Analysis of the files in this folder will reproduce the figures presented in our germline WGS application note showing utility of the UG 100 for germline variant calling.
Methods:
The seven standard GIAB reference samples HG001-HG007 were sequenced on a UG 100™ sequencer with a read-length of ~290bp. HG001-HG004 were each assigned to one barcode. HG005, HG006, and HG007 were each sequenced across two replicates, each with a distinct barcode. The data were base-called with base-calling pipeline version APL5.1, quality filtered by read quality (rq≤1) and randomly down-sampled to ~40X (post de-duplication) from an original coverage of ~47X.
Variant calling analysis is done using a UG-adapted version of DeepVariant as described in the whitepaper “Adapting Google DeepVariant to Ultima Genomics Reads for Improved Variant Calling.”
Included data files:
The GIAB aligned data (CRAM) is available for download from AWS as shown below:
SAMPLE-BC |
---|
NA12878-Z0025 |
NA24143-Z0113 |
NA24149-Z0008 |
NA24385-Z0027 |
NA24631-Z0114 |
NA24631-Z0115 |
NA24694-Z0016 |
NA24694-Z0024 |
NA24695-Z0005 |
NA24695-Z0116 |
- Cram files for the 10 GIAB files in s3://ultimagen-feb-2024-giab/Crams/
- GIAB DeepVariant variant calls (VCF) for the 10 samples: s3://ultimagen-feb-2024-giab/DeepVariant_vcfs/
- Cn.mops CNV calls in bed files for the 10 samples: s3://ultimagen-feb-2024-giab/cn.mops_beds/
- In s3://ultimagen-feb-2024-giab/UG-High-Confidence-Regions/
- Full UG-LCR exclusion file (BED) - [ug_lcr.bed]

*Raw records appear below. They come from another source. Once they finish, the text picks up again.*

-- ==== Sys2Proof/Laws/KeepSync.lean ====
section
/-! SUPPORT. Every operation of Machine/Sync.lean keeps the memories in their one form. -/

namespace Sys2Proof.Machine

theorem execFence_memOk (g : BitVec 4) (k : BitVec 3) (s1 : BitVec 1) (s : State) (hok : s.MemOk) :
    ∀ out, execFence g k s1 s = .next out → out.MemOk := by
  grind [execFence, State.slotOp_memOk, State.flushHeld_memOk, State.updCx_memOk, State.commitEarly_memOk]

theorem State.barrierAt_memOk (s : State) (acc : AccKind) (rd wr : Bool) (r : BitVec 4) (hok : s.MemOk) :
    (s.barrierAt acc rd wr r).1.MemOk := by
  grind [State.barrierAt, State.access_memOk]

theorem State.barrierInit_memOk (s : State) (pa expect : Nat) (die : Fin 8) (core : Nat) (hok : s.MemOk) :
    (s.barrierInit pa expect die core).MemOk := by
  grind [State.barrierInit, State.recordUnits_memOk, State.setBarrier_memOk, State.wakeAll_memOk]

theorem execBarinit_memOk (g r : BitVec 4) (b : BitVec 6) (s : State) (hok : s.MemOk) :
    ∀ out, execBarinit g r b s = .next out → out.MemOk := by
  grind [execBarinit, State.slotOp_memOk, State.barrierAt_memOk, State.refuse_memOk, State.flushHeld_memOk,
    State.barrierInit_memOk]

theorem execArrive_memOk (g : BitVec 4) (d : BitVec 6) (r : BitVec 4) (s : State) (hok : s.MemOk) :
    ∀ out, execArrive g d r s = .next out → out.MemOk := by
  grind [execArrive, State.slotOp_memOk, State.barrierAt_memOk, State.refuse_memOk, State.flushHeld_memOk,
    State.arrival_memOk, State.updCx_memOk]

theorem State.register_memOk (s : State) (id : CtxId) (pa : Nat) (hok : s.MemOk) :
    (s.register id pa).1.MemOk := by
  grind [State.register, State.devWrite_memOk, State.updDie_memOk]

theorem State.endWait_memOk (s : State) (d : BitVec 6) (code : BitVec 2) (hok : s.MemOk) :
    (s.endWait d code).MemOk := by
  grind [State.endWait, State.updCx_memOk, State.putS_memOk]

theorem State.spoilWait_memOk (s : State) (d : BitVec 6) (hok : s.MemOk) :
    (s.spoilWait d).MemOk := by
  grind [State.spoilWait, State.updCx_memOk]

theorem State.firstWait_memOk (s : State) (d : BitVec 6) (r : BitVec 4) (limit : Option W64) (g0 : Option (BitVec 32)) (hok : s.MemOk) :
    (s.firstWait d r limit g0).MemOk := by
  grind [State.firstWait, State.barrierAt_memOk, State.load_memOk, State.refuse_memOk, State.commitEarly_memOk,
    State.recordUnits_memOk, State.spoilWait_memOk, State.endWait_memOk, State.register_memOk,
    State.updCx_memOk, State.block_memOk]

theorem State.barrierWait_memOk (s : State) (d : BitVec 6) (r : BitVec 4) (limit : Option W64) (hok : s.MemOk) :
    (s.barrierWait d r limit).MemOk := by
  grind [State.barrierWait, State.firstWait_memOk, State.spoilWait_memOk, State.endWait_memOk, State.block_memOk]

theorem execBwait_memOk (g : BitVec 4) (d : BitVec 6) (r : BitVec 4) (s : State) (hok : s.MemOk) :
    ∀ out, execBwait g d r s = .next out → out.MemOk := by
  grind [execBwait, State.slotOp_memOk, State.barrierWait_memOk]

theorem execBtwait_memOk (g : BitVec 4) (d : BitVec 6) (r : BitVec 4) (b : BitVec 6) (s : State) (hok : s.MemOk) :
    ∀ out, execBtwait g d r b s = .next out → out.MemOk := by
  grind [execBtwait, State.slotOp_memOk, State.barrierWait_memOk]

theorem execBarrierArrival_memOk (pa : BitVec 52) (s : State) (hok : s.MemOk) :
    ∀ out, execBarrierArrival pa s = .next out → out.MemOk := by
  grind [execBarrierArrival, State.arrival_memOk]

theorem State.lookWaits_memOk (s : State) (id : CtxId) (which : Wait → Bool) (hok : s.MemOk) :
    (s.lookWaits id which).MemOk := by
  grind [State.lookWaits, State.recordUnits_memOk, State.updCtx_memOk, State.wake_memOk, foldl_fst_memOk, foldl_memOk]

theorem execBarrierPoll_memOk (id : CtxId) (s : State) (hok : s.MemOk) :
    ∀ out, execBarrierPoll id s = .next out → out.MemOk := by
  grind [execBarrierPoll, State.lookWaits_memOk]

theorem execBtwaitTimeout_memOk (id : CtxId) (s : State) (hok : s.MemOk) :
    ∀ out, execBtwaitTimeout id s = .next out → out.MemOk := by
  grind [execBtwaitTimeout, State.unregister_memOk, State.lookWaits_memOk]

theorem execRegionCommit_memOk (id : CtxId) (s : State) (hok : s.MemOk) :
    ∀ out, execRegionCommit id s = .next out → out.MemOk := by
  grind [execRegionCommit, State.updCtx_memOk, State.mark_memOk]

end Sys2Proof.Machine
end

- As well as its definition in ug_hcr.md
- UG-HCR file (BED) - [ug_hcr.bed] – complementary to the ug_lcr.bed
- The basic QC sequencing statistics of this dataset are in s3://ultimagen-feb-2024-giab/GIAB_WGS.QC_stats.tsv
- The results of the variant calling evaluations on ug_hcr are summarized in s3://ultimagen-feb-2024-giab/VC_stats.tsv
CRAM and VCF download instructions:
The 10 files GIAB (HG001-HG007) dataset is available on a S3 bucket on AWS (total size: 420.6 GB).
You can download the full dataset using the AWS CLI:
$ mkdir ultima-GIAB-Feb-2024
$ cd ultima-GIAB-Oct-2023
$ aws s3 cp s3://ultimagen-feb-2024-giab/ . --recursive --no-sign-request
The CRAM reference can be downloaded here.

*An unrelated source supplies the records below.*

-- ==== Sys2Proof/Laws/KeepCollectives.lean ====
section
/-! SUPPORT. Every operation of Machine/Collectives.lean keeps the memories in their one form. -/

namespace Sys2Proof.Machine

theorem State.abandon_memOk (s : State) (ops : List EngineOp) (o : EngineOp) (hok : s.MemOk) :
    (s.abandon ops o).MemOk := by
  grind [State.abandon, State.dropOp_memOk, State.endOp_memOk, foldl_fst_memOk, foldl_memOk]

theorem State.gatherRanks_memOk (s : State) (ops : List EngineOp) (hok : s.MemOk) :
    (s.gatherRanks ops).1.MemOk := by
  grind [State.gatherRanks, State.fetchBytesFor_memOk, State.abandon_memOk, State.holdOp_memOk,
    State.endOp_memOk, State.noteMember_memOk, State.updOp_memOk, foldl_fst_memOk, foldl_memOk]

theorem State.rankPlaces_memOk (s : State) (o : EngineOp) (n : Nat) (hok : s.MemOk) :
    (s.rankPlaces o n).1.MemOk := by
  grind [State.rankPlaces, State.dstPlace_memOk, foldl_fst_memOk, foldl_memOk]

theorem State.writeRank_memOk (s : State) (o : EngineOp) (ls : List (VRun × Loc)) (bs : List PByte) (hok : s.MemOk) :
    (s.writeRank o ls bs).MemOk := by
  grind [State.writeRank, State.writeSegs_memOk, foldl_fst_memOk, foldl_memOk]

theorem State.moveRanks_memOk (s : State) (nrank : Nat) (ops : List EngineOp) (srcs : List (List PByte)) (hok : s.MemOk) :
    (s.moveRanks nrank ops srcs).MemOk := by
  grind [State.moveRanks, State.rankPlaces_memOk, State.abandon_memOk, State.holdOp_memOk, State.updOp_memOk,
    State.writeRank_memOk, foldl_fst_memOk, foldl_memOk]

theorem execCollectiveInstanceStart_memOk (grp : Fin 16) (s : State) (hok : s.MemOk) :
    ∀ out, execCollectiveInstanceStart grp s = .next out → out.MemOk := by
  grind [execCollectiveInstanceStart, State.endOp_memOk, State.gatherRanks_memOk, State.moveRanks_memOk,
    foldl_fst_memOk, foldl_memOk]

theorem State.redoRank_memOk (s : State) (o : EngineOp) (hok : s.MemOk) :
    (s.redoRank o).MemOk := by
  grind [State.redoRank, State.redoPieces_memOk, State.updOp_memOk, State.holdOp_memOk]

theorem execEngineOperationComplete_memOk (id : CtxId) (h : BitVec 16) (s : State) (hok : s.MemOk) :
    ∀ out, execEngineOperationComplete id h s = .next out → out.MemOk := by
  grind [execEngineOperationComplete, State.runCopy_memOk, State.redoRank_memOk, State.endOp_memOk,
    State.engineStatus_memOk]

theorem execEnginePieceFault_memOk (id : CtxId) (h : BitVec 16) (s : State) (hok : s.MemOk) :
    ∀ out, execEnginePieceFault id h s = .next out → out.MemOk := by
  grind [execEnginePieceFault, State.runCopy_memOk]

theorem State.startCollective_memOk (s : State) (k : EngineKind) (dst src len : W64) (d : BitVec 6) (pub : Bool) (hok : s.MemOk) :
    (s.startCollective k dst src len d pub).MemOk := by
  grind [State.startCollective, State.block_memOk, State.commitEarly_memOk, State.takeHandle_memOk,
    State.issueOp_memOk, State.namePages_memOk, State.updJoist_memOk]

theorem execCred_memOk (g : BitVec 4) (a b : BitVec 3) (s1 d : BitVec 6) (p : BitVec 1) (s : State) (hok : s.MemOk) :
    ∀ out, execCred g a b s1 d p s = .next out → out.MemOk := by
  grind [execCred, State.slotOp_memOk, State.startCollective_memOk]

theorem execCbc_memOk (g : BitVec 4) (a b : BitVec 3) (s1 d : BitVec 6) (p : BitVec 1) (s : State) (hok : s.MemOk) :
    ∀ out, execCbc g a b s1 d p s = .next out → out.MemOk := by
  grind [execCbc, State.slotOp_memOk, State.startCollective_memOk]

theorem execCag_memOk (g : BitVec 4) (a b : BitVec 3) (s1 d : BitVec 6) (p : BitVec 1) (s : State) (hok : s.MemOk) :
    ∀ out, execCag g a b s1 d p s = .next out → out.MemOk := by
  grind [execCag, State.slotOp_memOk, State.startCollective_memOk]

theorem execCbar_memOk (g : BitVec 4) (s1 d : BitVec 6) (s : State) (hok : s.MemOk) :
    ∀ out, execCbar g s1 d s = .next out → out.MemOk := by
  grind [execCbar, State.slotOp_memOk, State.startCollective_memOk]

theorem State.groupWrite_memOk (s : State) (g : Fin 16) (w : Nat) (v : W64) (hok : s.MemOk) :
    (s.groupWrite g w v).MemOk := by
  grind [State.groupWrite, State.updJoist_memOk]

end Sys2Proof.Machine
end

VCF only download instructions:
You can download just the VCF files for this dataset using the AWS CLI:
$ mkdir ultima-GIAB-Feb-2024-vcf-only
$ cd ultima-GIAB-Feb-2024-vcf-only
$ aws s3 cp s3://ultimagen-feb-2024-giab/DeepVariant_vcfs/ . --recursive --no-sign-request
How to reproduce these results:
The GitHub repository https://github.com/Ultimagen/healthomics-workflows contains our WDL-format pipelines for calling short and copy-number variants in the WDL format and instructions for running them in AWS HealthOmics service.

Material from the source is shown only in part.